Kepikiran hidden tiap stories
dari kontak ibu?
Kepikiran sembunyikan foto-foto yang
diposting di instagram?
Kepikiran kecualikan kontak ibu
untuk status facebook, whatsapp, dan instagram?
Atau, membiarkan ibu menjadi
teman dan mengawasi setiap postingan anaknya? (pasti yang ini jarang
dilakukan).
Sebagai remaja yang masih berada
pada fase alay barangkali postingan anak-anaknya tidak cocok dilihat oleh ibu.
Kalau pun bukan remaja yang alay, mungkin saja status anaknya cenderung bikin
ibu cenut-cenut karena tak paham dengan yang anaknya tulis.
“Kok tulisannya pakai
simbol-simbol?” (padahal emoticon)
atau
“Kamu jangan ikut-ikutan aliran
radikal.” (padahal saya yang doktrin mereka haha)
Ketimbang ibu banyak tanya,
mending sembunyikan saja. Barangkali seperti ini yang dilakukan banyak remaja.
Mengikuti perkembangan zaman,
tentu orang tua yang gemar bermain medsos gemar pula memperhatikan postingan
anaknya. Dari sinilah anak merasa privasinya terusik. Anak ingin berekspresi
tapi ibu sering berkomentar tentang postingan yang baru saja dibagikan.
Saya pernah ditegur ibu ketika
update status di FB.
“Kamu jangan posting yang kaya
gitu, hapus itu postingannya. Nanti dikira tukang demo..”
“Ya bu..”
Saya selalu mengiyakan perintah
ibu, meski tak selalu mematuhinya. Artinya semua postingan yang telah dibagikan
akan tetap berada di beranda timeline saya. Tentunya jika menurut saya hal itu
masih dalam batas wajar, saya tak akan beradu argumen dengan ibu.
Biasanya ibu lebih sering
komentar tentang status tulisan ketimbang foto. Ya, maklum saja saya juga
jarang posting foto. Tapi, sejak ibu punya medsos dan sering berkomentar
tentang postingan di timeline saya, tak pernah sekalipun saya kecualikan kontak
ibu. Biarlah ibu membacanya.
Saya lebih senang ibu melihat
postingan saya. Dengan begitu, tak ada beda diantara kita. Maksudnya, apa yang
saya tampilkan di kehidupan nyata, bisa ibu lihat pula di dunia maya.

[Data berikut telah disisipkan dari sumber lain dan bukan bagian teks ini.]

-- ==== Sys2Proof/Laws/State.lean ====
section
/-! SUPPORT. What each named change of the state leaves as it was, and what it sets: one equation for each part of the state
and each change, true by definition, so that no later proof unfolds a record update. -/

namespace Sys2Proof.Machine

/-! `report`. -/

@[simp] theorem report_conf (st : Status) (s : State) : (report st s).conf = s.conf := rfl
@[simp] theorem report_cks (st : Status) (s : State) : (report st s).cks = s.cks := rfl
@[simp] theorem report_mat (st : Status) (s : State) : (report st s).mat = s.mat := rfl
@[simp] theorem report_pk (st : Status) (s : State) : (report st s).pk = s.pk := rfl
@[simp] theorem report_cod (st : Status) (s : State) : (report st s).cod = s.cod := rfl
@[simp] theorem report_lastFlush (st : Status) (s : State) : (report st s).lastFlush = s.lastFlush := rfl
@[simp] theorem report_hostMem (st : Status) (s : State) : (report st s).hostMem = s.hostMem := rfl
@[simp] theorem report_events (st : Status) (s : State) : (report st s).events = s.events := rfl
@[simp] theorem report_portData (st : Status) (s : State) : (report st s).portData = s.portData := rfl
@[simp] theorem report_cmd (st : Status) (s : State) : (report st s).regs.cmd = s.regs.cmd := rfl
@[simp] theorem report_code (st : Status) (s : State) : (report st s).regs.code = st := rfl
@[simp] theorem report_fault (st : Status) (s : State) : (report st s).regs.fault = s.regs.fault := rfl
@[simp] theorem report_sstate (st : Status) (s : State) : (report st s).regs.sstate = s.regs.sstate := rfl
@[simp] theorem report_inValid (st : Status) (s : State) : (report st s).regs.inValid = s.regs.inValid := rfl
@[simp] theorem report_outValid (st : Status) (s : State) : (report st s).regs.outValid = s.regs.outValid := rfl
@[simp] theorem report_fresh (st : Status) (s : State) : (report st s).regs.fresh = s.regs.fresh := rfl
@[simp] theorem report_trailerDone (st : Status) (s : State) : (report st s).regs.trailerDone = s.regs.trailerDone := rfl
@[simp] theorem report_arg0 (st : Status) (s : State) : (report st s).regs.arg0 = s.regs.arg0 := rfl
@[simp] theorem report_arg1 (st : Status) (s : State) : (report st s).regs.arg1 = s.regs.arg1 := rfl
@[simp] theorem report_inPtr (st : Status) (s : State) : (report st s).regs.inPtr = s.regs.inPtr := rfl
@[simp] theorem report_inAvail (st : Status) (s : State) : (report st s).regs.inAvail = s.regs.inAvail := rfl
@[simp] theorem report_outPtr (st : Status) (s : State) : (report st s).regs.outPtr = s.regs.outPtr := rfl
@[simp] theorem report_outAvail (st : Status) (s : State) : (report st s).regs.outAvail = s.regs.outAvail := rfl
@[simp] theorem report_totalIn (st : Status) (s : State) : (report st s).regs.totalIn = s.regs.totalIn := rfl
@[simp] theorem report_totalOut (st : Status) (s : State) : (report st s).regs.totalOut = s.regs.totalOut := rfl
@[simp] theorem report_gzMtime (st : Status) (s : State) : (report st s).regs.gzMtime = s.regs.gzMtime := rfl
@[simp] theorem report_gzOs (st : Status) (s : State) : (report st s).regs.gzOs = s.regs.gzOs := rfl

/-! `takeFatal`. -/

@[simp] theorem takeFatal_conf (s : State) : (takeFatal s).conf = s.conf := rfl
@[simp] theorem takeFatal_cks (s : State) : (takeFatal s).cks = s.cks := rfl
@[simp] theorem takeFatal_mat (s : State) : (takeFatal s).mat = s.mat := rfl
@[simp] theorem takeFatal_pk (s : State) : (takeFatal s).pk = s.pk := rfl
@[simp] theorem takeFatal_cod (s : State) : (takeFatal s).cod = s.cod := rfl
@[simp] theorem takeFatal_lastFlush (s : State) : (takeFatal s).lastFlush = s.lastFlush := rfl
@[simp] theorem takeFatal_hostMem (s : State) : (takeFatal s).hostMem = s.hostMem := rfl
@[simp] theorem takeFatal_events (s : State) : (takeFatal s).events = s.events := rfl
@[simp] theorem takeFatal_portData (s : State) : (takeFatal s).portData = s.portData := rfl
@[simp] theorem takeFatal_cmd (s : State) : (takeFatal s).regs.cmd = s.regs.cmd := rfl
@[simp] theorem takeFatal_code (s : State) : (takeFatal s).regs.code = .errFatal := rfl
@[simp] theorem takeFatal_fault (s : State) : (takeFatal s).regs.fault = true := rfl
@[simp] theorem takeFatal_sstate (s : State) : (takeFatal s).regs.sstate = s.regs.sstate := rfl
@[simp] theorem takeFatal_inValid (s : State) : (takeFatal s).regs.inValid = s.regs.inValid := rfl
@[simp] theorem takeFatal_outValid (s : State) : (takeFatal s).regs.outValid = s.regs.outValid := rfl
@[simp] theorem takeFatal_fresh (s : State) : (takeFatal s).regs.fresh = s.regs.fresh := rfl
@[simp] theorem takeFatal_trailerDone (s : State) : (takeFatal s).regs.trailerDone = s.regs.trailerDone := rfl
@[simp] theorem takeFatal_arg0 (s : State) : (takeFatal s).regs.arg0 = s.regs.arg0 := rfl
@[simp] theorem takeFatal_arg1 (s : State) : (takeFatal s).regs.arg1 = s.regs.arg1 := rfl
@[simp] theorem takeFatal_inPtr (s : State) : (takeFatal s).regs.inPtr = s.regs.inPtr := rfl
@[simp] theorem takeFatal_inAvail (s : State) : (takeFatal s).regs.inAvail = s.regs.inAvail := rfl
@[simp] theorem takeFatal_outPtr (s : State) : (takeFatal s).regs.outPtr = s.regs.outPtr := rfl
@[simp] theorem takeFatal_outAvail (s : State) : (takeFatal s).regs.outAvail = s.regs.outAvail := rfl
@[simp] theorem takeFatal_totalIn (s : State) : (takeFatal s).regs.totalIn = s.regs.totalIn := rfl
@[simp] theorem takeFatal_totalOut (s : State) : (takeFatal s).regs.totalOut = s.regs.totalOut := rfl
@[simp] theorem takeFatal_gzMtime (s : State) : (takeFatal s).regs.gzMtime = s.regs.gzMtime := rfl
@[simp] theorem takeFatal_gzOs (s : State) : (takeFatal s).regs.gzOs = s.regs.gzOs := rfl

/-! `clearFault`. -/

@[simp] theorem clearFault_conf (s : State) : (clearFault s).conf = s.conf := rfl
@[simp] theorem clearFault_cks (s : State) : (clearFault s).cks = s.cks := rfl
@[simp] theorem clearFault_mat (s : State) : (clearFault s).mat = s.mat := rfl
@[simp] theorem clearFault_pk (s : State) : (clearFault s).pk = s.pk := rfl
@[simp] theorem clearFault_cod (s : State) : (clearFault s).cod = s.cod := rfl
@[simp] theorem clearFault_lastFlush (s : State) : (clearFault s).lastFlush = s.lastFlush := rfl
@[simp] theorem clearFault_hostMem (s : State) : (clearFault s).hostMem = s.hostMem := rfl
@[simp] theorem clearFault_events (s : State) : (clearFault s).events = s.events := rfl
@[simp] theorem clearFault_portData (s : State) : (clearFault s).portData = s.portData := rfl
@[simp] theorem clearFault_cmd (s : State) : (clearFault s).regs.cmd = s.regs.cmd := rfl
@[simp] theorem clearFault_code (s : State) : (clearFault s).regs.code = s.regs.code := rfl
@[simp] theorem clearFault_fault (s : State) : (clearFault s).regs.fault = false := rfl
@[simp] theorem clearFault_sstate (s : State) : (clearFault s).regs.sstate = s.regs.sstate := rfl
@[simp] theorem clearFault_inValid (s : State) : (clearFault s).regs.inValid = s.regs.inValid := rfl
@[simp] theorem clearFault_outValid (s : State) : (clearFault s).regs.outValid = s.regs.outValid := rfl
@[simp] theorem clearFault_fresh (s : State) : (clearFault s).regs.fresh = s.regs.fresh := rfl
@[simp] theorem clearFault_trailerDone (s : State) : (clearFault s).regs.trailerDone = s.regs.trailerDone := rfl
@[simp] theorem clearFault_arg0 (s : State) : (clearFault s).regs.arg0 = s.regs.arg0 := rfl
@[simp] theorem clearFault_arg1 (s : State) : (clearFault s).regs.arg1 = s.regs.arg1 := rfl
@[simp] theorem clearFault_inPtr (s : State) : (clearFault s).regs.inPtr = s.regs.inPtr := rfl
@[simp] theorem clearFault_inAvail (s : State) : (clearFault s).regs.inAvail = s.regs.inAvail := rfl
@[simp] theorem clearFault_outPtr (s : State) : (clearFault s).regs.outPtr = s.regs.outPtr := rfl
@[simp] theorem clearFault_outAvail (s : State) : (clearFault s).regs.outAvail = s.regs.outAvail := rfl
@[simp] theorem clearFault_totalIn (s : State) : (clearFault s).regs.totalIn = s.regs.totalIn := rfl
@[simp] theorem clearFault_totalOut (s : State) : (clearFault s).regs.totalOut = s.regs.totalOut := rfl
@[simp] theorem clearFault_gzMtime (s : State) : (clearFault s).regs.gzMtime = s.regs.gzMtime := rfl
@[simp] theorem clearFault_gzOs (s : State) : (clearFault s).regs.gzOs = s.regs.gzOs := rfl

/-! `State.setInputSpan`. -/

@[simp] theorem setInputSpan_conf (s : State) (ptr n : Word) (v : Bool) : (s.setInputSpan ptr n v).conf = s.conf := rfl
@[simp] theorem setInputSpan_cks (s : State) (ptr n : Word) (v : Bool) : (s.setInputSpan ptr n v).cks = s.cks := rfl
@[simp] theorem setInputSpan_mat (s : State) (ptr n : Word) (v : Bool) : (s.setInputSpan ptr n v).mat = s.mat := rfl
@[simp] theorem setInputSpan_pk (s : State) (ptr n : Word) (v : Bool) : (s.setInputSpan ptr n v).pk = s.pk := rfl
@[simp] theorem setInputSpan_cod (s : State) (ptr n : Word) (v : Bool) : (s.setInputSpan ptr n v).cod = s.cod := rfl
@[simp] theorem setInputSpan_lastFlush (s : State) (ptr n : Word) (v : Bool) : (s.setInputSpan ptr n v).lastFlush = s.lastFlush := rfl
@[simp] theorem setInputSpan_hostMem (s : State) (ptr n : Word) (v : Bool) : (s.setInputSpan ptr n v).hostMem = s.hostMem := rfl
@[simp] theorem setInputSpan_events (s : State) (ptr n : Word) (v : Bool) : (s.setInputSpan ptr n v).events = s.events := rfl
@[simp] theorem setInputSpan_portData (s : State) (ptr n : Word) (v : Bool) : (s.setInputSpan ptr n v).portData = s.portData := rfl
@[simp] theorem setInputSpan_cmd (s : State) (ptr n : Word) (v : Bool) : (s.setInputSpan ptr n v).regs.cmd = s.regs.cmd := rfl
@[simp] theorem setInputSpan_code (s : State) (ptr n : Word) (v : Bool) : (s.setInputSpan ptr n v).regs.code = s.regs.code := rfl
@[simp] theorem setInputSpan_fault (s : State) (ptr n : Word) (v : Bool) : (s.setInputSpan ptr n v).regs.fault = s.regs.fault := rfl
@[simp] theorem setInputSpan_sstate (s : State) (ptr n : Word) (v : Bool) : (s.setInputSpan ptr n v).regs.sstate = s.regs.sstate := rfl
@[simp] theorem setInputSpan_inValid (s : State) (ptr n : Word) (v : Bool) : (s.setInputSpan ptr n v).regs.inValid = v := rfl
@[simp] theorem setInputSpan_outValid (s : State) (ptr n : Word) (v : Bool) : (s.setInputSpan ptr n v).regs.outValid = s.regs.outValid := rfl
@[simp] theorem setInputSpan_fresh (s : State) (ptr n : Word) (v : Bool) : (s.setInputSpan ptr n v).regs.fresh = s.regs.fresh := rfl
@[simp] theorem setInputSpan_trailerDone (s : State) (ptr n : Word) (v : Bool) : (s.setInputSpan ptr n v).regs.trailerDone = s.regs.trailerDone := rfl
@[simp] theorem setInputSpan_arg0 (s : State) (ptr n : Word) (v : Bool) : (s.setInputSpan ptr n v).regs.arg0 = s.regs.arg0 := rfl
@[simp] theorem setInputSpan_arg1 (s : State) (ptr n : Word) (v : Bool) : (s.setInputSpan ptr n v).regs.arg1 = s.regs.arg1 := rfl
@[simp] theorem setInputSpan_inPtr (s : State) (ptr n : Word) (v : Bool) : (s.setInputSpan ptr n v).regs.inPtr = ptr := rfl
@[simp] theorem setInputSpan_inAvail (s : State) (ptr n : Word) (v : Bool) : (s.setInputSpan ptr n v).regs.inAvail = n := rfl
@[simp] theorem setInputSpan_outPtr (s : State) (ptr n : Word) (v : Bool) : (s.setInputSpan ptr n v).regs.outPtr = s.regs.outPtr := rfl
@[simp] theorem setInputSpan_outAvail (s : State) (ptr n : Word) (v : Bool) : (s.setInputSpan ptr n v).regs.outAvail = s.regs.outAvail := rfl
@[simp] theorem setInputSpan_totalIn (s : State) (ptr n : Word) (v : Bool) : (s.setInputSpan ptr n v).regs.totalIn = s.regs.totalIn := rfl
@[simp] theorem setInputSpan_totalOut (s : State) (ptr n : Word) (v : Bool) : (s.setInputSpan ptr n v).regs.totalOut = s.regs.totalOut := rfl
@[simp] theorem setInputSpan_gzMtime (s : State) (ptr n : Word) (v : Bool) : (s.setInputSpan ptr n v).regs.gzMtime = s.regs.gzMtime := rfl
@[simp] theorem setInputSpan_gzOs (s : State) (ptr n : Word) (v : Bool) : (s.setInputSpan ptr n v).regs.gzOs = s.regs.gzOs := rfl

Biarlah saya posting hal menyedihkan, bahagia, hingga kode-kode ke calon gebetan, ibu tetap membacanya. Paling-paling ibu akan bertanya. Saya tinggal jawab. Akan ada sesi obrolan ketika makan, atau ketika sedang menonton tv untuk menjelaskannya.

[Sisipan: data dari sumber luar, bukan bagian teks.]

-- ==== Sys2Proof/Laws/Sessions.lean ====
section
/-! SUPPORT. What a configuration in order fixes (R7, R8), that `INIT` and `PARAMS` leave one, and that the cursors of a
session that has just started are in order (R34, R282). -/

namespace Sys2Proof.Machine

/-- What the configuration of an accepted `INIT` is. -/
theorem Conf.ofFields_consistent (c : Conf) {l st wb ml w} (hw : (Instr.init l st wb ml w).wellFormed = true) : (c.ofFields l st wb ml w).loadTuning.Consistent := by
  simp only [Instr.wellFormed, Bool.and_eq_true] at hw
  obtain ⟨⟨⟨⟨a, b⟩, c⟩, d⟩, e⟩ := hw
  exact ⟨a, b, c, d, e, rfl, rfl⟩

/-- The sizes of a configuration in order, from its fields. -/
structure Conf.Sizes (c : Conf) : Prop where
  windowSize : c.windowSize = 2 ^ c.windowBits.toNat
  hashSize : c.hashSize = 2 ^ (c.memLevel.toNat + 7)
  literalBufferSize : c.literalBufferSize = 2 ^ (c.memLevel.toNat + 6)
  pendingBufSize : c.pendingBufSize = 4 * 2 ^ (c.memLevel.toNat + 6)
  windowMask : c.windowMask = c.windowSize - 1
  hashMask : c.hashMask = c.hashSize - 1
  maxDist : c.maxDist = c.windowSize - 262
  hashShift : c.hashShift = (c.memLevel.toNat + 9) / 3
  windowBits_ge : 9 ≤ c.windowBits.toNat
  windowBits_le : c.windowBits.toNat ≤ 15
  memLevel_ge : 1 ≤ c.memLevel.toNat
  memLevel_le : c.memLevel.toNat ≤ 9

theorem Conf.Consistent.toSizes {c : Conf} (h : c.Consistent) : c.Sizes := by
  have hs := h.sizes
  have hw : c.windowSize = 2 ^ c.windowBits.toNat := (congrArg Conf.windowSize hs).symm
  have hh : c.hashSize = 2 ^ (c.memLevel.toNat + 7) := (congrArg Conf.hashSize hs).symm
  have hm := h.memLevel
  simp only [memLevelLegal, Bool.and_eq_true, decide_eq_true_eq] at hm
  exact {
    windowSize := hw
    hashSize := hh
    literalBufferSize := (congrArg Conf.literalBufferSize hs).symm
    pendingBufSize := (congrArg Conf.pendingBufSize hs).symm
    windowMask := by rw [hw]; exact (congrArg Conf.windowMask hs).symm
    hashMask := by rw [hh]; exact (congrArg Conf.hashMask hs).symm
    maxDist := by rw [hw]; exact (congrArg Conf.maxDist hs).symm
    hashShift := by
      rw [← congrArg Conf.hashShift hs]
      show (c.memLevel.toNat + 7 + 3 - 1) / 3 = _
      congr 1
    windowBits_ge := of_decide_eq_true h.windowBits
    windowBits_le := by omega
    memLevel_ge := hm.1
    memLevel_le := hm.2 }

/-- The bounds that make every index of a session fit the memories. -/
theorem Conf.Sizes.bounds {c : Conf} (h : c.Sizes) :
    2 ^ 9 ≤ c.windowSize ∧ c.windowSize ≤ 2 ^ 15 ∧ 2 ^ 8 ≤ c.hashSize ∧ c.hashSize ≤ 2 ^ 16 ∧ 2 ^ 7 ≤ c.literalBufferSize
      ∧ c.literalBufferSize ≤ 2 ^ 15 ∧ 2 ^ 9 ≤ c.pendingBufSize ∧ c.pendingBufSize ≤ 2 ^ 17 := by
  have h1 := h.windowBits_ge
  have h2 := h.windowBits_le
  have h3 := h.memLevel_ge
  have h4 := h.memLevel_le
  rw [h.windowSize, h.hashSize, h.literalBufferSize, h.pendingBufSize]
  have e : 4 * 2 ^ (c.memLevel.toNat + 6) = 2 ^ (c.memLevel.toNat + 8) := by rw [pow_add 2 _ 8, pow_add 2 _ 6]; ring
  rw [e]
  refine ⟨?_, ?_, ?_, ?_, ?_, ?_, ?_, ?_⟩ <;> exact Nat.pow_le_pow_right (by decide) (by omega)

/-- An empty hash entry is a position in range. -/
theorem Conf.Sizes.positionOk_zero {c : Conf} (h : c.Sizes) : c.positionOk 0#16 = true := by
  have hb := h.bounds.1
  unfold Conf.positionOk Conf.windowBufSize
  simp only [minMatch, BitVec.toNat_ofNat, decide_eq_true_eq]
  omega

/-- The match finder's cursors are in order when a session starts. -/
theorem Matcher.sessionReset_cursorsOk {c : Conf} (h : c.Sizes) (m : Matcher) : (m.sessionReset c).cursorsOk c = true := by
  obtain ⟨-, hw, -, hh, -⟩ := h.bounds
  have p0 := h.positionOk_zero
  have e : (2 : Nat) ^ 16 ≤ 2 ^ ramBits := Nat.pow_le_pow_right (by decide) (by decide)
  unfold Matcher.cursorsOk
  simp only [Bool.and_eq_true]
  refine ⟨⟨⟨?_, ?_⟩, ?_⟩, ?_⟩
  · simp [Matcher.sessionReset]
  · simp [Matcher.sessionReset]
  · rw [Ram.allBelow_iff p0]
    intro i hi hi'
    show c.positionOk ((m.head.clearBelow c.hashSize).get i) = true
    rw [Ram.get_clearBelow _ _ (by omega), if_pos (by omega)]
    exact p0
  · rw [Ram.allBelow_iff p0]
    intro i hi hi'
    show c.positionOk ((m.prev.clearBelow c.windowSize).get i) = true
    rw [Ram.get_clearBelow _ _ (by omega), if_pos (by omega)]
    exact p0

/-- A session that has just started is in order. -/
theorem State.sessionReset_ok {s : State} (h : s.conf.loadTuning.Consistent) : s.sessionReset.SessionOk := by
  have hs := h.toSizes
  have hb := hs.bounds
  refine ⟨h, ?_, ⟨by show (0#5).toNat ≤ 16; decide, by show (0#16).toNat < 2 ^ (0#5).toNat; decide⟩⟩
  unfold State.boundaryOk
  show ((s.mat.sessionReset s.conf.loadTuning).cursorsOk s.conf.loadTuning && s.pk.sessionReset.cursorsOk s.conf.loadTuning
    && s.cod.sessionReset.cursorsOk s.conf.loadTuning) = true
  rw [Matcher.sessionReset_cursorsOk hs]
  simp [Packer.sessionReset, Packer.cursorsOk, Coder.sessionReset, Coder.cursorsOk, Coder.initBlock]
  omega

/-- `SessionOk` speaks of four parts of the state. -/
theorem State.SessionOk.of_parts {s t : State} (h : s.SessionOk) (hc : t.conf = s.conf) (hm : t.mat = s.mat) (hp : t.pk = s.pk)
    (hk : t.cod = s.cod) : t.SessionOk := by
  obtain ⟨a, b, c⟩ := h
  refine ⟨hc ▸ a, ?_, hp ▸ c⟩
  unfold State.boundaryOk at b ⊢
  rw [hc, hm, hp, hk]
  exact b

/-- `Canonical` speaks of four parts of the state. -/
theorem State.Canonical.of_parts {s t : State} (h : s.Canonical) (hm : t.mat = s.mat) (hp : t.pk = s.pk) (hk : t.cod = s.cod)
    (hh : t.hostMem = s.hostMem) : t.Canonical :=
  ⟨hm ▸ h.mat, hp ▸ h.pk, hk ▸ h.cod, hh ▸ h.hostMem⟩

/-- The sizes do not depend on the level, the strategy or the tuning values. -/
theorem Conf.ofFields_tuned {c : Conf} (h : c.ofFields c.level c.strategy c.windowBits c.memLevel c.wrap = c) (level : BitVec 4)
    (strategy : BitVec 2) (g m n k : BitVec 13) :
    ({ c with
      level := level, strategy := strategy, goodMatch := g, maxLazyMatch := m, niceMatch := n,
      maxChainLength := k } : Conf).ofFields level strategy c.windowBits c.memLevel c.wrap
      = { c with
      level := level, strategy := strategy, goodMatch := g, maxLazyMatch := m, niceMatch := n, maxChainLength := k } := by
  conv_rhs => rw [← h]
  rfl

/-- `PARAMS` with legal fields leaves a session in order. -/
theorem State.setParams_ok {u : State} {l : BitVec 4} {st : BitVec 2} (h : u.SessionOk)
    (hw : (Instr.params l st).wellFormed = true) : (u.setParams l st).SessionOk := by
  simp only [Instr.wellFormed, Bool.and_eq_true] at hw
  obtain ⟨a, b, c⟩ := h
  have a7 := a.sizes
  have a8 := a.tuning
  unfold State.setParams
  by_cases hl : l = u.conf.level
  · simp only [ne_eq, hl, not_true, if_false]
    refine ⟨⟨a.level, hw.2, a.windowBits, a.memLevel, a.wrap, ?_, ?_⟩, b, c⟩
    · conv_rhs => rw [← a7]
      rfl
    · conv_rhs => rw [← a8]
      rfl
  · simp only [ne_eq, hl, not_false_eq_true, if_true]
    refine ⟨⟨hw.1, hw.2, a.windowBits, a.memLevel, a.wrap, ?_, rfl⟩, b, c⟩
    exact Conf.ofFields_tuned a7 _ _ _ _ _ _

end Sys2Proof.Machine
end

Biarlah saya posting hal menyedihkan, bahagia, hingga kode-kode ke calon gebetan, ibu tetap membacanya. Paling-paling ibu akan bertanya. Saya tinggal jawab. Akan ada sesi obrolan ketika makan, atau ketika sedang menonton tv untuk menjelaskannya.
Sayangnya, tak semua remaja
menampilkan apa yang ada di dunia maya untuk ibu mereka. Ibu mungkin tak tahu
anaknya sudah pacaran sejak SMP atau bahkan SD (meski pacarannya lewat FB). Ibu
mungkin tak tahu anaknya menyimpan foto-foto pacar di ig, album fb, atau galeri
ponselnya (karena ponsel pake kode rahasia dan ibu dilarang membuka ponsel
anaknya). Bahkan nomernya Ibu mungkin dikecualikan jika anak sedang galau atau yang-yangan di stories ig wa fb dll nya.
Dari sini, orang tua yang
memiliki anak sedang dalam masa remaja, dituntut untuk melek teknologi dan
harus lebih peduli dengan keadaan anaknya. Dari sini pula, anak seharusnya tak
perlu menutupi. Harusnya sebagai anak itu berpikir ulang, kamu saja posting dibagikan
untuk banyak orang masa ibu sendiri komentar dianggap mengganggu psrivasi.
Berbalas di kolom komentar memang
jarang, tapi ibu lebih senang komentar langsung tentang postingan anak-anaknya.
Pun saya sering pula berbicara langsung pada ibu yang rajin sekali update foto
di semua akun medsosnya. Rasanya ingin sekali hidden kontak ibu, bukan karena
takut dikomentari tapi bikin penuh timeline dan stories HAHA.